その結果、SNW は、ほとんどのオタク向けフランチャイズ シリーズとは違って、簡単に視聴できるものになっています。あなたが最後に読んだスター ウォーズ関連作品で、少なくともオリジナル 3 部作を何らかの形で知っていることを前提としていなかったり、コミックやアニメ シリーズからの意外なキャラクターが登場していなかったりするものはいつでしたか? あなたが最後に消費したマーベル作品で、完全に理解するために他の映画やテレビ番組を見たり、特定のコミックを読んだりする必要がなかったものはいつでしたか? それ自体は何も悪いことではありませんし、こうした長編の物語は、適切なタイミングで語られると非常に満足感が得られます。しかし、1 時間のテレビ番組を座って視聴し、その間に物語の始まり、中間、結末全体を聞けることにも、この上なく満足感があります。

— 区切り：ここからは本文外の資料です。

/-- Counting a finished chunk: the counts, the time, one report. -/
theorem finishChunk_spec (s : State) :
    ∃ e, Moves s (finishChunk s) [e] ∧ e = .progress (finishChunk s).stats ∧
      Steady s (finishChunk s) ∧ (finishChunk s).work = s.work ∧ (finishChunk s).devmode = s.devmode ∧
      (finishChunk s).env.source = s.env.source ∧
      (finishChunk s).stats =
        { s.stats.afterChunk s.work.chunklen s.work.didErase s.work.didWrite with
          elapsed := elapsedWord (finishChunk s).env.clock.time s.work.tStart } := by
  have h1 := stampElapsed_moves
    { s with stats := s.stats.afterChunk s.work.chunklen s.work.didErase s.work.didWrite }
  have h2 := h1.ofWork (s := s) _ s.work s.env.source
  have h3 := emit_progress_moves
    (stampElapsed { s with stats := s.stats.afterChunk s.work.chunklen s.work.didErase s.work.didWrite }).stats
    (stampElapsed { s with stats := s.stats.afterChunk s.work.chunklen s.work.didErase s.work.didWrite })
  refine ⟨_, h2.trans h3, ?_, ⟨fun h => ?_, fun k => k.congr ?_ ?_⟩, ?_, ?_, ?_, ?_⟩
  · simp [finishChunk]
  · simpa [finishChunk] using h
  · simp [finishChunk]
  · simp [finishChunk]
  · simp [finishChunk]
  · simp [finishChunk]
  · simp [finishChunk]
  · simp [finishChunk, stampElapsed]

/-- The chunk counted, in the terms of claims. -/
theorem afterChunk_counts {before after : Stats} (n : Nat) (e w : Bool) (t : Word) (h : before.elapsed ≤ t)
    (ha : after = { before.afterChunk n e w with elapsed := t }) : countsChunk before n after := by
  subst ha
  refine ⟨e, w, h, ?_⟩
  cases e <;> cases w <;> rfl

/-! ### The chunk loop -/

/-- What the upload keeps all the way, the bounds of its registers and buffers among it. -/
structure Uploading (s t : State) (evs : List Event) : Prop extends Moves s t evs where
  devmode : t.devmode = s.devmode
  tStart : t.work.tStart = s.work.tStart
  steady : Steady s t

/-- The bounds of UPLOAD's working registers and buffers (spec 10_state R48, R50). -/
structure WorkOk (s : State) : Prop where
  faddr : s.work.faddr ≤ Config.flashBytes
  chunklen : s.work.chunklen ≤ s.cfg.eraseBlock
  retry : s.work.retry ≤ Config.retryMax
  chunk : s.work.chunk.length ≤ s.cfg.eraseBlock
  scratch : s.work.scratch.length ≤ s.cfg.eraseBlock

theorem Uploading.trans {s t u : State} {e1 e2 : List Event} (h1 : Uploading s t e1) (h2 : Uploading t u e2) :
    Uploading s u (e1 ++ e2) :=
  ⟨h1.toMoves.trans h2.toMoves, h2.devmode.trans h1.devmode, h2.tStart.trans h1.tStart, h1.steady.trans h2.steady⟩

/-- One round over a filled chunk (spec 44 R256): either the chunk is finished and counted, or the upload fails with
nothing counted and FADDR at the chunk. -/
theorem runChunk_spec (s : State) (he : s.cfg.erasePoll.attempts < 2 ^ 32) (hp : s.cfg.writePoll.attempts < 2 ^ 32)
    (hw : WorkOk s) (ho : ElapsedOk s) :
    ∃ evs, Uploading s (runChunk s).2 evs ∧ WorkOk (runChunk s).2 ∧ ElapsedOk (runChunk s).2 ∧
      (runChunk s).2.work.faddr = s.work.faddr ∧ (runChunk s).2.work.chunklen = s.work.chunklen ∧
      (runChunk s).2.env.source = s.env.source ∧
      match (runChunk s).1 with
      | none => s.work.faddr + s.work.chunklen ≤ Config.flashBytes ∧ reportsOf evs = [(runChunk s).2.stats] ∧
          countsChunk s.stats s.work.chunklen (runChunk s).2.stats
      | some e => (runChunk s).2.stats = s.stats ∧ reportsOf evs = [] ∧
          ((e = .addressRangeError ∧ Config.flashBytes < s.work.faddr + s.work.chunklen) ∨
            (s.work.faddr + s.work.chunklen ≤ Config.flashBytes ∧
              (e = .unerasableImage ∨ e = .programFailure))) := by
  unfold runChunk
  by_cases hr : runsPastFlash s.work.faddr s.work.chunklen = true
  · rw [if_pos hr]
    simp only [runsPastFlash, decide_eq_true_eq] at hr
    exact ⟨[], ⟨Moves.refl s, rfl, rfl, Steady.refl s⟩, hw, ho, rfl, rfl, rfl, rfl, rfl, .inl ⟨rfl, hr⟩⟩
  · rw [if_neg hr]
    simp only [runsPastFlash, decide_eq_true_eq, Nat.not_lt] at hr
    obtain ⟨e1, h1, h2, h3, h4, h5, -⟩ := retryLoop_spec Config.retryMax
      { s with work.retry := 0, work.didErase := false, work.didWrite := false } he hp
    simp only
    generalize retryLoop Config.retryMax
      { s with work.retry := 0, work.didErase := false, work.didWrite := false } = r at *
    have o1 : OnChunk s r.2 e1 := h1.ofAttempt 0 false false
    have o2 : Steady s r.2 := h2.ofAttempt 0 false false
    have hwr : WorkOk r.2 := by
      refine ⟨by rw [o1.faddr]; exact hw.faddr, by rw [o1.chunklen, o1.cfg]; exact hw.chunklen, by simpa using h5,
        by rw [o1.chunk, o1.cfg]; exact hw.chunk, ?_⟩
      have := o1.scratch
      have := hw.scratch
      have := hw.chunklen
      rw [o1.cfg]
      omega
    have hor : ElapsedOk r.2 := ho.later o1.stats o1.tStart (Nat.le_trans (Nat.le_add_right _ _) o1.time)
    split
    · rename_i e hre
      rw [hre] at h3
      refine ⟨e1, ⟨o1.toMoves, o1.devmode, o1.tStart, o2⟩, hwr, hor, o1.faddr, o1.chunklen, o1.source, o1.stats, o1.quiet,
        .inr ⟨hr, ?_⟩⟩
      rcases h3 with h3 | h3
      · exact .inl h3.1
      · exact .inr h3.1
    · obtain ⟨e, g1, rfl, g2, g3, g4, g5, g6⟩ := finishChunk_spec r.2
      refine ⟨_, ⟨o1.toMoves.trans g1, g4.trans o1.devmode, by rw [g3, o1.tStart], o2.trans g2⟩, ?_, ?_,
        by rw [g3, o1.faddr], by rw [g3, o1.chunklen], g5.trans o1.source, hr, ?_, ?_⟩
      · refine ⟨by rw [g3]; exact hwr.faddr, by rw [g3, g1.cfg]; exact hwr.chunklen, by rw [g3]; exact hwr.retry,
          by rw [g3, g1.cfg]; exact hwr.chunk, by rw [g3, g1.cfg]; exact hwr.scratch⟩
      · unfold ElapsedOk
        rw [g3, g6]
        exact BitVec.le_refl _
      · rw [reportsOf_append, o1.quiet]; rfl
      · rw [o1.chunklen, o1.stats] at g6
        refine afterChunk_counts _ _ _ _ ?_ g6
        have h := g1.time
        rw [← o1.stats]
        exact BitVec.le_trans hor (elapsedWord_mono _ (Nat.le_trans (Nat.le_add_right _ _) h))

古典的なスタートレックのテレビシリーズのファンなら誰でも知っているように、これらの短編ストーリーはキャラクターの成長を妨げるものではなく、『ストレンジ・ニュー・ワールズ』でも同様です。自らをパイロットと名乗るこのエピソードでは、恐ろしい未来を知りながらも、今の自分をどう過ごすべきか悩むパイクが描かれます。一方、今週のエピソード「彗星の子供たち」では、新人士官候補生のニョータ・ウフーラが、自らが勝手に選んだ宇宙艦隊でのキャリアが、悲劇的な過去からの逃避以上のものを与えてくれるかもしれないと気づき始める様子が描かれます。『ストレンジ・ニュー・ワールズ』で、ナンバー・ワン(レベッカ・ロムジン)やナース・チャペル(ジェス・ブッシュ)といった、おなじみでありながらほとんど掘り下げられていないキャラクターたち、そして新キャラクターたちがどう描かれるのか、楽しみです。

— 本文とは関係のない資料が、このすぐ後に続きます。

theorem tckPulse_tapAt {s : State} {st : TapState} (d : Driver) (tms tdi : Bool) (h : s.tapAt st) :
    (tckPulse d tms tdi s).2.tapAt (delta st tms) := by
  obtain ⟨h1, h2, h3⟩ := h
  have := s.tap.onPulse_consistent tms h1 h3
  unfold State.tapAt
  rw [tckPulse_tap, ← h2]
  exact this

theorem pulse_tapAt {s : State} {st : TapState} (tms tdi : Bool) (h : s.tapAt st) :
    (pulse tms tdi s).2.tapAt (delta st tms) := tckPulse_tapAt .bb tms tdi h

theorem setTms_tapAt {s : State} {st : TapState} (tms : Bool) (h : s.tapAt st) :
    (setTms tms s).tapAt (delta st tms) := pulse_tapAt _ _ h

theorem walk_tapAt {s : State} {st : TapState} (l : List Bool) (h : s.tapAt st) :
    (walk l s).tapAt (l.foldl delta st) := by
  induction l generalizing s st with
  | nil => exact h
  | cons b bs ih => exact ih (setTms_tapAt b h)

theorem shiftOne_tapAt {s : State} {st : TapState} (tms bit : Bool) (h : s.tapAt st) :
    (shiftOne tms bit s).2.tapAt (delta st tms) := (pulse_tapAt tms bit h).of_eq rfl

/-- A shift state is left exactly on the last bit, if that carries TMS=1. -/
theorem shiftLoop_tapAt {s : State} {st : TapState} (last : Bool) (bits : List Bool) (h : s.tapAt st)
    (hs : delta st false = st) : (shiftLoop last bits s).2.tapAt (if last && !bits.isEmpty then delta st true else st) := by
  induction bits generalizing s with
  | nil => simpa [shiftLoop] using h
  | cons b bs ih =>
    simp only [shiftLoop]
    cases bs with
    | nil =>
      have := shiftOne_tapAt last b h
      cases last with
      | false => rw [hs] at this; simpa [shiftLoop] using this
      | true => simpa [shiftLoop] using this
    | cons c cs =>
      have h0 := shiftOne_tapAt false b h
      rw [hs] at h0
      have := ih h0
      simpa using this

theorem shiftBits_tapAt {s : State} {st : TapState} (bits : List Bool) (h : s.tapAt st) (hs : delta st false = st)
    (hb : bits ≠ []) : (shiftBits bits s).2.tapAt (delta st true) := by
  have := shiftLoop_tapAt (s := { s with banks.bitcnt := 0 }) true bits (h.of_eq rfl) hs
  rw [if_pos (by cases bits <;> simp_all)] at this
  exact this

theorem shiftByte_tapAt {s : State} {st : TapState} (b : Byte) (last : Bool) (h : s.tapAt st)
    (hs : delta st false = st) : (shiftByte b last s).2.tapAt (if last then delta st true else st) := by
  have := shiftLoop_tapAt (s := { s with banks.bitcnt := 0 }) last (byteBits b) (h.of_eq rfl) hs
  have he : (byteBits b).isEmpty = false := by
    rw [List.isEmpty_eq_false_iff]
    exact List.ne_nil_of_length_pos (by simp)
  simp only [he, Bool.not_false, Bool.and_true] at this
  simp only [shiftByte]
  exact this

/-- Six pulses with TMS=1 reach Reset from every state, known or not (spec 41 R173). -/
theorem tapReset_tap (s : State) : (tapReset s).tap = { state := .reset, known := true, ones := 5#3 } := by
  have h5 : ∀ o : BitVec 3, onesAfter (onesAfter (onesAfter (onesAfter (onesAfter (onesAfter o true) true) true) true)
      true) true = 5#3 := by decide
  have hp : ∀ t : Tracker, ((t.onPulse true).ones = onesAfter t.ones true) := by
    intro t
    unfold Tracker.onPulse
    split
    · rename_i h; exact h.symm
    · rfl
  have hl : ∀ t : Tracker, onesAfter t.ones true = 5#3 → t.onPulse true = { state := .reset, known := true, ones := 5#3 } := by
    intro t h
    unfold Tracker.onPulse
    rw [if_pos h]
  have hs : ∀ x : State, (setTms true x).tap = x.tap.onPulse true := fun x => by simp [setTms]
  simp only [tapReset, Config.resetClocks, List.replicate, walk, hs]
  apply hl
  simp only [hp]
  exact h5 _

theorem tapReset_tapAt (s : State) : (tapReset s).tapAt .reset := by
  unfold State.tapAt
  rw [tapReset_tap]
  exact ⟨rfl, rfl, fun _ => rfl⟩

theorem now_tapAt {s : State} {st : TapState} (h : s.tapAt st) : (now s).2.tapAt st := h.of_eq rfl

/-- The states after pulses with TMS=0, from a state that moves to Idle. -/
theorem idleCycles_tapAt {s : State} {st : TapState} (n : Nat) (h : s.tapAt st) (hi : delta st false = .idle) :
    (idleCycles n s).tapAt (if n = 0 then st else .idle) := by
  induction n generalizing s st with
  | zero => simpa [idleCycles] using h
  | succ n ih =>
    have h1 : ({ (setTms false s) with counters.cyccnt := n } : State).tapAt .idle := by
      have := setTms_tapAt false h
      rw [hi] at this
      exact this.of_eq rfl
    have := ih h1 rfl
    simp only [idleCycles]
    by_cases hn : n = 0
    · simpa [hn] using this
    · simpa [hn] using this

theorem idleUntilDeadline_tapAt {s : State} {st : TapState} (n : Nat) (h : s.tapAt st)
    (hi : delta st false = .idle) :
    (idleUntilDeadline n s).tapAt st ∨ (idleUntilDeadline n s).tapAt .idle := by
  induction n generalizing s st with
  | zero => exact .inl h
  | succ n ih =>
    simp only [idleUntilDeadline]
    split
    · have h1 := setTms_tapAt false (now_tapAt h)
      rw [hi] at h1
      rcases ih h1 rfl with h2 | h2 <;> exact .inr h2
    · exact .inl (now_tapAt h)

/-- IDLE's operation ends in SelectDRScan from each of its entry states, with the exception of no cycle from Reset. -/
theorem idle_tapAt {s : State} {st : TapState} (w : IdleWait) (h : s.tapAt st) (hi : delta st false = .idle)
    (hw : delta st true = .selectDRScan ∨ 0 < w.cycles) : (idle w s).tapAt .selectDRScan := by
  simp only [idle]
  generalize hs1 : ({ (now s).2 with counters.deadline := (now s).1 + w.ticks, counters.cyccnt := w.cycles } : State)
    = s1
  have h1 : s1.tapAt st := h.of_eq (by rw [← hs1]; rfl)
  have h2 := idleCycles_tapAt w.cycles h1 hi
  have h3 := idleUntilDeadline_tapAt
    ((idleCycles w.cycles s1).env.clock.answersBefore (idleCycles w.cycles s1).counters.deadline + 1) h2
    (by split
        · exact hi
        · rfl)
  rcases h3 with h3 | h3
  · have h4 := setTms_tapAt true h3
    by_cases h0 : w.cycles = 0
    · simp only [h0, if_true] at h4
      rcases hw with hw | hw
      · rw [hw] at h4
        rw [h0]
        exact h4
      · omega
    · rw [if_neg h0] at h4; exact h4
  · exact setTms_tapAt true h3

theorem scanTail_tapAt {s : State} {st : TapState} (idleAfter : Option IdleWait) (h : s.tapAt st)
    (hu : st = .updateDR ∨ st = .updateIR) : (scanTail idleAfter s).tapAt .selectDRScan := by
  cases idleAfter with
  | none =>
    have := setTms_tapAt true h
    rcases hu with hu | hu <;> · subst hu; exact this
  | some w => exact idle_tapAt w h (by rcases hu with hu | hu <;> (subst hu; rfl)) (.inl (by rcases hu with hu | hu <;> (subst hu; rfl)))

/-- SIR's operation, from SelectDRScan to SelectDRScan (spec 41 R183). -/
theorem sir_tapAt {s : State} (bits : List Bool) (idleAfter : Option IdleWait) (h : s.tapAt .selectDRScan)
    (hb : bits ≠ []) : (sir bits idleAfter s).tapAt .selectDRScan := by
  simp only [sir]
  refine scanTail_tapAt (st := .updateIR) idleAfter ?_ (.inr rfl)
  refine walk_tapAt (st := .exit1IR) [false, true, true] ?_
  refine shiftBits_tapAt (st := .shiftIR) bits ?_ rfl hb
  exact walk_tapAt (st := .selectDRScan) [true, false, false] (h.of_eq rfl)

theorem pauseDr_tapAt {s : State} {st : TapState} (pause : Option Nat) (h : s.tapAt st) :
    (pauseDr pause s).tapAt st := by
  cases pause with
  | none => exact h
  | some p => exact h.of_eq (by simp [pauseDr, pauseFor])

/-- SDR's operation, from SelectDRScan to SelectDRScan (spec 41 R183). -/
theorem sdr_tapAt {s : State} (bits : List Bool) (pause : Option Nat) (idleAfter : Option IdleWait)
    (h : s.tapAt .selectDRScan) (hb : bits ≠ []) : (sdr bits pause idleAfter s).2.tapAt .selectDRScan := by
  simp only [sdr]
  refine scanTail_tapAt (st := .updateDR) idleAfter ?_ (.inl rfl)
  refine walk_tapAt (st := .pauseDR) [true, true] ?_
  refine pauseDr_tapAt pause ?_
  refine walk_tapAt (st := .exit1DR) [false] ?_
  refine State.tapAt.of_eq (s := (shiftBits bits (walk [false, false]
    { s with banks.drbits := bits, banks.drlen := bits.length })).2) ?_ rfl
  refine shiftBits_tapAt (st := .shiftDR) bits ?_ rfl hb
  exact walk_tapAt (st := .selectDRScan) [false, false] (h.of_eq rfl)

/-! ### Bursts -/

theorem toBurst_tap (s : State) : (toBurst s).tap = s.tap := by unfold toBurst; split <;> simp
theorem toBitBang_tap (s : State) : (toBitBang s).tap = s.tap := by unfold toBitBang; split <;> simp

theorem spiBits_tapAt {s : State} (bits : List Bool) (h : s.tapAt .shiftDR) : (spiBits bits s).2.tapAt .shiftDR := by
  induction bits generalizing s with
  | nil => exact h
  | cons b bs ih => exact ih (tckPulse_tapAt .spi false b h)

theorem bulkByte_tapAt {s : State} (b : Byte) (h : s.tapAt .shiftDR) : (bulkByte b s).2.tapAt .shiftDR := by
  unfold bulkByte
  split
  · exact spiBits_tapAt _ h
  · have := shiftByte_tapAt (rev8 b) false h rfl
    generalize shiftByte (rev8 b) false s = r at *
    exact this

theorem spiWrite_tapAt {s : State} (bytes : List Byte) (h : s.tapAt .shiftDR) : (spiWrite bytes s).tapAt .shiftDR := by
  induction bytes generalizing s with
  | nil => exact h
  | cons b bs ih => exact ih (bulkByte_tapAt b h)

theorem spiRead_tapAt {s : State} (n : Nat) (h : s.tapAt .shiftDR) : (spiRead n s).2.tapAt .shiftDR := by
  induction n generalizing s with
  | zero => exact h
  | succ n ih => exact ih (bulkByte_tapAt _ h)

/-- A burst goes from ShiftDR to Exit1DR (spec 10_state R31). -/
theorem burstWrite_tapAt {s : State} (lead bulk : List Byte) (finalByte : Byte) (h : s.tapAt .shiftDR) :
    (burstWrite lead bulk finalByte s).tapAt .exit1DR := by
  simp only [burstWrite]
  refine shiftByte_tapAt (st := .shiftDR) finalByte true ?_ rfl
  exact (spiWrite_tapAt _ (h.of_eq (toBurst_tap s))).of_eq (toBitBang_tap _)

theorem burstRead_tapAt {s : State} (lead : List Byte) (n : Nat) (h : s.tapAt .shiftDR) :
    (burstRead lead n s).2.tapAt .exit1DR := by
  simp only [burstRead]
  refine shiftByte_tapAt (st := .shiftDR) 0#8 true ?_ rfl
  exact (spiRead_tapAt n (spiWrite_tapAt _ (h.of_eq (toBurst_tap s)))).of_eq (toBitBang_tap _)

/-! ### Scripts -/

theorem sirOp_tapAt {s : State} (op : Byte) (idleAfter : Option IdleWait) (h : s.tapAt .selectDRScan) :
    (sirOp op idleAfter s).tapAt .selectDRScan :=
  sir_tapAt _ _ h (List.ne_nil_of_length_pos (by simp [Config.irBits]))

/-- A script's start leads from every state, known or not, to SelectDRScan. -/
theorem scriptStart_tapAt (s : State) : (scriptStart s).tapAt .selectDRScan :=
  idle_tapAt _ (tapReset_tapAt s) rfl (.inr (by decide))

theorem check_tapAt {s : State} {st : TapState} (r e m : Word) (h : s.tapAt st) : (check r e m s).2.tapAt st :=
  h.of_eq (by simp only [check]; split <;> simp)

theorem checkStatus_tapAt {s : State} (mask : Word) (h : s.tapAt .selectDRScan) :
    (checkStatus mask s).2.tapAt .selectDRScan := by
  simp only [checkStatus, readStatus]
  refine check_tapAt _ _ _ ?_
  exact sdr_tapAt _ _ _ (sirOp_tapAt _ _ h) (List.ne_nil_of_length_pos (by
    rw [List.length_replicate]; simp [StatusBits.count_eq]))

theorem openForConfiguration_tapAt (s : State) : (openForConfiguration s).2.tapAt .selectDRScan := by
  simp only [openForConfiguration]
  refine State.tapAt.setMode _ ?_
  refine checkStatus_tapAt _ (sirOp_tapAt _ _ (checkStatus_tapAt _ (sirOp_tapAt _ _ ?_)))
  refine sdr_tapAt _ _ _ (sirOp_tapAt _ _ (scriptStart_tapAt s)) (List.ne_nil_of_length_pos ?_)
  rw [List.length_replicate]; exact (by decide : 0 < Config.preloadBits)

正直なところ、この番組の新エピソードを楽しみにしています。過去のエピソードを繰り返すのではなく、スター・トレックの世界を実際に探求する姿を見るのが待ち遠しいです。たとえそれがスタートレックの中でも最も古い舞台であっても。この番組が私をスタートレックファンと呼べるほどの作品になるかどうかは分かりませんが、パラマウント+でまだ2話しか放送されていないにもかかわらず、私は「ストレンジ・ニュー・ワールドズ」のファンです。